Simple linear regression, multiple linear regression, curvi-linear regression, logistic regression, tree-based models, support vector machines, linear and quadratic discriminant analysis, nearest neighbors, neural networks, deep learning -- why are there so many techniques? As a simple initial answer, not all models are well-suited for both regression and classification tasks. That answer is indeed, too simplistic, however -- otherwise we would have one type of model for regression tasks and another type of model for classification.

There are several additional reasons for having so many model types. We should consider the type of output we want -- yes, we care whether the response is numerical or categorical, but even further -- if we have a classification task, are we interested in just a class prediction (we predict *Class A*) or are we interested in the *propensity* (likelihood) of the observation belonging to each class (we predict a 51% probability of belonging to *Class A*, a 45% probability of belonging to *Class B*, and a 4% probability of belonging to *Class C*). Additionally, we need to consider the assumptions made by each model class (see the next section) as well as the requirements for training these models -- do we have enough data? -- do we have too much data? -- how long will training take? -- do we have enough computing power?

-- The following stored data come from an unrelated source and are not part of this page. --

theorem st (o : Ops) (m : StM) : Statement (.st o m) := by
  intro w hw he
  obtain ⟨size, acq, strm, off⟩ := m
  refine decode_of (K := fun o => .st o ⟨size, acq, strm, off⟩) (g := { op := 0x71, form := .f96c, o := o, a := cSrc, b := cSrc, c := cSrc, m := mLd ⟨size, acq, bit strm, 0, off⟩, m2 := offF 12 off, ok := lsizeCode size < 4 && offOk 12 off }) (fun _ => rfl) (fun hok o o' => ?_) rfl (by simp [cDst, cVK, cVKT, cVX, cVXK, cVKn]) (fun _ h => by simp [isTrailer] at h) (fun hok => ?_) hw he
  · have b_size := lsizeCode_lt size
    obtain ⟨q, hq, hq2, hq3⟩ := mLd_form ⟨size, acq, bit strm, 0, off⟩
    simp only at hq
    have b_strm := bit_lt strm
    have b_off := offF_lt 12 off
    have c_off := offF_lt 10 off
    try simp only [bit_false, bit_true, Bool.and_eq_true, Bool.or_eq_true, decide_eq_true_eq, beq_iff_eq] at hok
    show some (Instr.st o' ⟨lsizeOf (fld (({ op := 0x71, form := .f96c, o := o, a := cSrc, b := cSrc, c := cSrc, m := mLd ⟨size, acq, bit strm, 0, off⟩, m2 := offF 12 off, ok := lsizeCode size < 4 && offOk 12 off } : Info)).m 0 3), if bitN (({ op := 0x71, form := .f96c, o := o, a := cSrc, b := cSrc, c := cSrc, m := mLd ⟨size, acq, bit strm, 0, off⟩, m2 := offF 12 off, ok := lsizeCode size < 4 && offOk 12 off } : Info)).m 8 then some (scopeOf (fld (({ op := 0x71, form := .f96c, o := o, a := cSrc, b := cSrc, c := cSrc, m := mLd ⟨size, acq, bit strm, 0, off⟩, m2 := offF 12 off, ok := lsizeCode size < 4 && offOk 12 off } : Info)).m 9 4)) else none, bitN (({ op := 0x71, form := .f96c, o := o, a := cSrc, b := cSrc, c := cSrc, m := mLd ⟨size, acq, bit strm, 0, off⟩, m2 := offF 12 off, ok := lsizeCode size < 4 && offOk 12 off } : Info)).m 3, (sextN 12 (({ op := 0x71, form := .f96c, o := o, a := cSrc, b := cSrc, c := cSrc, m := mLd ⟨size, acq, bit strm, 0, off⟩, m2 := offF 12 off, ok := lsizeCode size < 4 && offOk 12 off } : Info)).m2)⟩) = _
    simp only [Option.some.injEq, Instr.st.injEq, StM.mk.injEq, true_and, and_true]
    repeat' apply And.intro
    all_goals first
      | rfl
      | exact lsizeOf_code (by simp only [bit_false, bit_true, hq, fld_eq]; omega)
      | exact bitN_bit (by simp only [bit_false, bit_true, hq, fld_eq]; omega)
      | exact sextN_offF (by decide) (by simp_all) (by (try simp only [bit_false, bit_true, hq]); omega)
      | exact hq3 _ (by simp only [bit_false, bit_true, hq]; omega)
      | (simp only [bit_false, bit_true, hq, fld_eq]; omega)
      | (simp_all; done)
  · have b_size := lsizeCode_lt size
    obtain ⟨q, hq, hq2, hq3⟩ := mLd_form ⟨size, acq, bit strm, 0, off⟩
    simp only at hq
    have b_strm := bit_lt strm
    have b_off := offF_lt 12 off
    have c_off := offF_lt 10 off
    try simp only [bit_false, bit_true, Bool.and_eq_true, Bool.or_eq_true, decide_eq_true_eq, beq_iff_eq] at hok
    constructor <;> simp [bit_false, bit_true, hq, formHasC] <;> omega

theorem ldl (o : Ops) (m : LocM) : Statement (.ldl o m) := by
  intro w hw he
  obtain ⟨size, swz, nw, off⟩ := m
  refine decode_of (K := fun o => .ldl o ⟨size, swz, nw, off⟩) (g := (iLoc 0x72 o (⟨size, swz, nw, off⟩ : LocM) true true)) (fun _ => rfl) (fun hok o o' => ?_) rfl (by simp [iLoc, cDst, cVK, cVKT, cVX, cVXK, cVKn]) (fun _ h => by simp [isTrailer] at h) (fun hok => ?_) hw he
  · have b_size := lsizeCode_lt size
    have b_nw := bit_lt nw
    have b_off := offF_lt 12 off
    have c_off := offF_lt 10 off
    try simp only [iLoc, mLoc, Bool.and_eq_true, Bool.or_eq_true, decide_eq_true_eq, beq_iff_eq] at hok
    show some (Instr.ldl o' (locmOf (((iLoc 0x72 o (⟨size, swz, nw, off⟩ : LocM) true true) : Info)).m (((iLoc 0x72 o (⟨size, swz, nw, off⟩ : LocM) true true) : Info)).m2)) = _
    simp only [locmOf, Option.some.injEq, Instr.ldl.injEq, LocM.mk.injEq, true_and, and_true]
    repeat' apply And.intro
    all_goals first
      | rfl
      | exact lsizeOf_code (by simp only [iLoc, mLoc, fld_eq]; omega)
      | exact bitN_bit (by simp only [iLoc, mLoc, fld_eq]; omega)
      | exact sextN_offF (by decide) (by simp_all) (by (try simp only [iLoc, mLoc]); omega)
      | (simp only [iLoc, mLoc, fld_eq]; omega)
      | (simp_all; done)
  · have b_size := lsizeCode_lt size
    have b_nw := bit_lt nw
    have b_off := offF_lt 12 off
    have c_off := offF_lt 10 off
    try simp only [iLoc, mLoc, Bool.and_eq_true, Bool.or_eq_true, decide_eq_true_eq, beq_iff_eq] at hok
    constructor <;> simp [iLoc, mLoc, formHasC] <;> omega

theorem stl (o : Ops) (m : LocM) : Statement (.stl o m) := by
  intro w hw he
  obtain ⟨size, swz, nw, off⟩ := m
  refine decode_of (K := fun o => .stl o ⟨size, swz, nw, off⟩) (g := (iLoc 0x73 o (⟨size, swz, nw, off⟩ : LocM) false false)) (fun _ => rfl) (fun hok o o' => ?_) rfl (by simp [iLoc, cDst, cVK, cVKT, cVX, cVXK, cVKn]) (fun _ h => by simp [isTrailer] at h) (fun hok => ?_) hw he
  · have b_size := lsizeCode_lt size
    have b_nw := bit_lt nw
    have b_off := offF_lt 12 off
    have c_off := offF_lt 10 off
    try simp only [iLoc, mLoc, Bool.and_eq_true, Bool.or_eq_true, decide_eq_true_eq, beq_iff_eq] at hok
    show some (Instr.stl o' (locmOf (((iLoc 0x73 o (⟨size, swz, nw, off⟩ : LocM) false false) : Info)).m (((iLoc 0x73 o (⟨size, swz, nw, off⟩ : LocM) false false) : Info)).m2)) = _
    simp only [locmOf, Option.some.injEq, Instr.stl.injEq, LocM.mk.injEq, true_and, and_true]
    repeat' apply And.intro
    all_goals first
      | rfl
      | exact lsizeOf_code (by simp only [iLoc, mLoc, fld_eq]; omega)
      | exact bitN_bit (by simp only [iLoc, mLoc, fld_eq]; omega)
      | exact sextN_offF (by decide) (by simp_all) (by (try simp only [iLoc, mLoc]); omega)
      | (simp only [iLoc, mLoc, fld_eq]; omega)
      | (simp_all; done)
  · have b_size := lsizeCode_lt size
    have b_nw := bit_lt nw
    have b_off := offF_lt 12 off
    have c_off := offF_lt 10 off
    try simp only [iLoc, mLoc, Bool.and_eq_true, Bool.or_eq_true, decide_eq_true_eq, beq_iff_eq] at hok
    constructor <;> simp [iLoc, mLoc, formHasC] <;> omega

theorem ldr (o : Ops) (m : LocM) : Statement (.ldr o m) := by
  intro w hw he
  obtain ⟨size, swz, nw, off⟩ := m
  refine decode_of (K := fun o => .ldr o ⟨size, swz, nw, off⟩) (g := (iLoc 0x74 o (⟨size, swz, nw, off⟩ : LocM) true false)) (fun _ => rfl) (fun hok o o' => ?_) rfl (by simp [iLoc, cDst, cVK, cVKT, cVX, cVXK, cVKn]) (fun _ h => by simp [isTrailer] at h) (fun hok => ?_) hw he
  · have b_size := lsizeCode_lt size
    have b_nw := bit_lt nw
    have b_off := offF_lt 12 off
    have c_off := offF_lt 10 off
    try simp only [iLoc, mLoc, Bool.and_eq_true, Bool.or_eq_true, decide_eq_true_eq, beq_iff_eq] at hok
    show some (Instr.ldr o' (locmOf (((iLoc 0x74 o (⟨size, swz, nw, off⟩ : LocM) true false) : Info)).m (((iLoc 0x74 o (⟨size, swz, nw, off⟩ : LocM) true false) : Info)).m2)) = _
    simp only [locmOf, Option.some.injEq, Instr.ldr.injEq, LocM.mk.injEq, true_and, and_true]
    repeat' apply And.intro
    all_goals first
      | rfl
      | exact lsizeOf_code (by simp only [iLoc, mLoc, fld_eq]; omega)
      | exact bitN_bit (by simp only [iLoc, mLoc, fld_eq]; omega)
      | exact sextN_offF (by decide) (by simp_all) (by (try simp only [iLoc, mLoc]); omega)
      | (simp only [iLoc, mLoc, fld_eq]; omega)
      | (simp_all; done)
  · have b_size := lsizeCode_lt size
    have b_nw := bit_lt nw
    have b_off := offF_lt 12 off
    have c_off := offF_lt 10 off
    try simp only [iLoc, mLoc, Bool.and_eq_true, Bool.or_eq_true, decide_eq_true_eq, beq_iff_eq] at hok
    constructor <;> simp [iLoc, mLoc, formHasC] <;> omega

theorem str (o : Ops) (m : LocM) : Statement (.str o m) := by
  intro w hw he
  obtain ⟨size, swz, nw, off⟩ := m
  refine decode_of (K := fun o => .str o ⟨size, swz, nw, off⟩) (g := (iLoc 0x75 o (⟨size, swz, nw, off⟩ : LocM) false false)) (fun _ => rfl) (fun hok o o' => ?_) rfl (by simp [iLoc, cDst, cVK, cVKT, cVX, cVXK, cVKn]) (fun _ h => by simp [isTrailer] at h) (fun hok => ?_) hw he
  · have b_size := lsizeCode_lt size
    have b_nw := bit_lt nw
    have b_off := offF_lt 12 off
    have c_off := offF_lt 10 off
    try simp only [iLoc, mLoc, Bool.and_eq_true, Bool.or_eq_true, decide_eq_true_eq, beq_iff_eq] at hok
    show some (Instr.str o' (locmOf (((iLoc 0x75 o (⟨size, swz, nw, off⟩ : LocM) false false) : Info)).m (((iLoc 0x75 o (⟨size, swz, nw, off⟩ : LocM) false false) : Info)).m2)) = _
    simp only [locmOf, Option.some.injEq, Instr.str.injEq, LocM.mk.injEq, true_and, and_true]
    repeat' apply And.intro
    all_goals first
      | rfl
      | exact lsizeOf_code (by simp only [iLoc, mLoc, fld_eq]; omega)
      | exact bitN_bit (by simp only [iLoc, mLoc, fld_eq]; omega)
      | exact sextN_offF (by decide) (by simp_all) (by (try simp only [iLoc, mLoc]); omega)
      | (simp only [iLoc, mLoc, fld_eq]; omega)
      | (simp_all; done)
  · have b_size := lsizeCode_lt size
    have b_nw := bit_lt nw
    have b_off := offF_lt 12 off
    have c_off := offF_lt 10 off
    try simp only [iLoc, mLoc, Bool.and_eq_true, Bool.or_eq_true, decide_eq_true_eq, beq_iff_eq] at hok
    constructor <;> simp [iLoc, mLoc, formHasC] <;> omega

## The importance of assumptions

Being aware of the assumptions made by each model is crucial to the success of any analytics project. If you use a model class which makes assumptions that are not plausible for your data you will, at best, get less than optimal results during training and validation and, at worst, not realize until your model begins performing poorly after deployment. While you can technically *do* analytics without understanding the mathematics or statistics going on under the hood in each of these models, it is not responsible to do so. We will take care throughout our course to highlight and understand the assumptions we are making about our data when we choose a particular model. As you continue to learn about new model classes beyond QSO370/570, please make sure to understand the theoretical underpinnings for these models so that you are prepared to wield your modeling powers responsibly!

## What to expect from QSO370/QSO570

In QSO370/QSO570, we explore *predictive analytics*. I'll make the following assumptions in this course.
+ You have prior exposure to working with data in a tabular format -- for example, you've used a spreadsheet software.
+ You have exposure to basic statistics which includes exploratory data analysis and inferential techniques (including hypothesis testing and the construction and interpretation of confidence intervals).
+ You have some experience with data visualization.
+ You are genuinely interested in analytics and modeling with data.

Our course will cover the following content corresponding to chapters in the text *Data Mining for Business Analytics* (Shmueli et al.):
+ Chapter 2: An Overview of the Analytics Process
+ Chapter 5: Evaluating Predictive Performance
+ Chapter 6: Linear Regression
+ Chapter 9: Classification and Regression Trees
+ Chapter 10: Logistic Regression
+ Chapter 13: Ensembles and Uplift

You'll notice that we are not covering Chapter 3 (Data Visualization) or Chapter 4 (Dimension Reduction). I assume that you have had exposure to *data visualization* in QSO250 as well as through your basic statistics foundation. If you have not had that exposure, I will provide a supplementary document that you can work through in order to gain some background. While we will not explicitly cover *dimension reduction* in our course, we will discuss the utility of dimension reduction as we consider drawbacks associated with model complexity.

You may also notice that we are skipping many of the model classes that are presented in our text. Unfortunately, there is just not time to cover them all. I've made the choice to cover linear regression models and regression trees for models which can be applied in regression scenarios as well as logistic regression and classification trees for methods which can be applied in classification scenarios. If you are interested in further exposure to statistical models, you might consider taking MAT 300 (Regression Analysis) and MAT434 (Statistical Learning and Classification) as well as other advanced courses in business analytics. 

In QSO370/QSO570, you won't just be *learning about* the aspects of analytics projects and predictive modeling in this course -- you'll actually be getting your hands dirty while implementing the techniques we discuss. We'll be making heavy use of Python, which is one of the most popular tools for analytics, data science, and machine learning today. Python is a general purpose coding language with a large community of users developing packages for machine learning applications. While Python is indeed a coding language, I'll assume that you have never written a line of code before, and we will build from the ground up.

For the last third of our course, you'll get to focus on an area (or areas, in the case of graduate students) of specialization that you are most interested in. Undergraduates (students in QSO370) should complete at least one of the following specializations, while graduate students (students in QSO570) should complete at least two of the specializations. Each specialization includes a significant capstone project -- graduate students should pursue only one of the capstone projects rather than being required to complete both capstones. Please choose the specialization or specializations which are most interesting to you. Note that, although the *Time Series* specialization includes three chapters rather than two, the workload is the same as for the other two specializations.
+ Specialization I: *Unsupervised Learning*
    + Chapter 14: Association Rules and Collaborative Filtering
    + Chapter 15: Cluster Analysis
+ Specialization II: *Time Series*
    + Chapter 16: Handling Time Series
    + Chapter 17: Regression-Based Forecasting
    + Chapter 18: Smoothing Methods
+ Specialization III: *Unstructured Data*
    + Chapter 19: Social Network Analysis
    + Chapter 20: Text Mining

## Closing

Welcome to QSO370/QSO570 (Predictive Analytics). I hope that this first chapter of Data Mining for Business Analytics and this short overview have piqued your interest in data analytics. We are embarking on an exciting journey in which you will both learn and apply advanced techniques for modeling with data. This course covers powerful and "state of the art" techniques -- I hope you will enjoy it.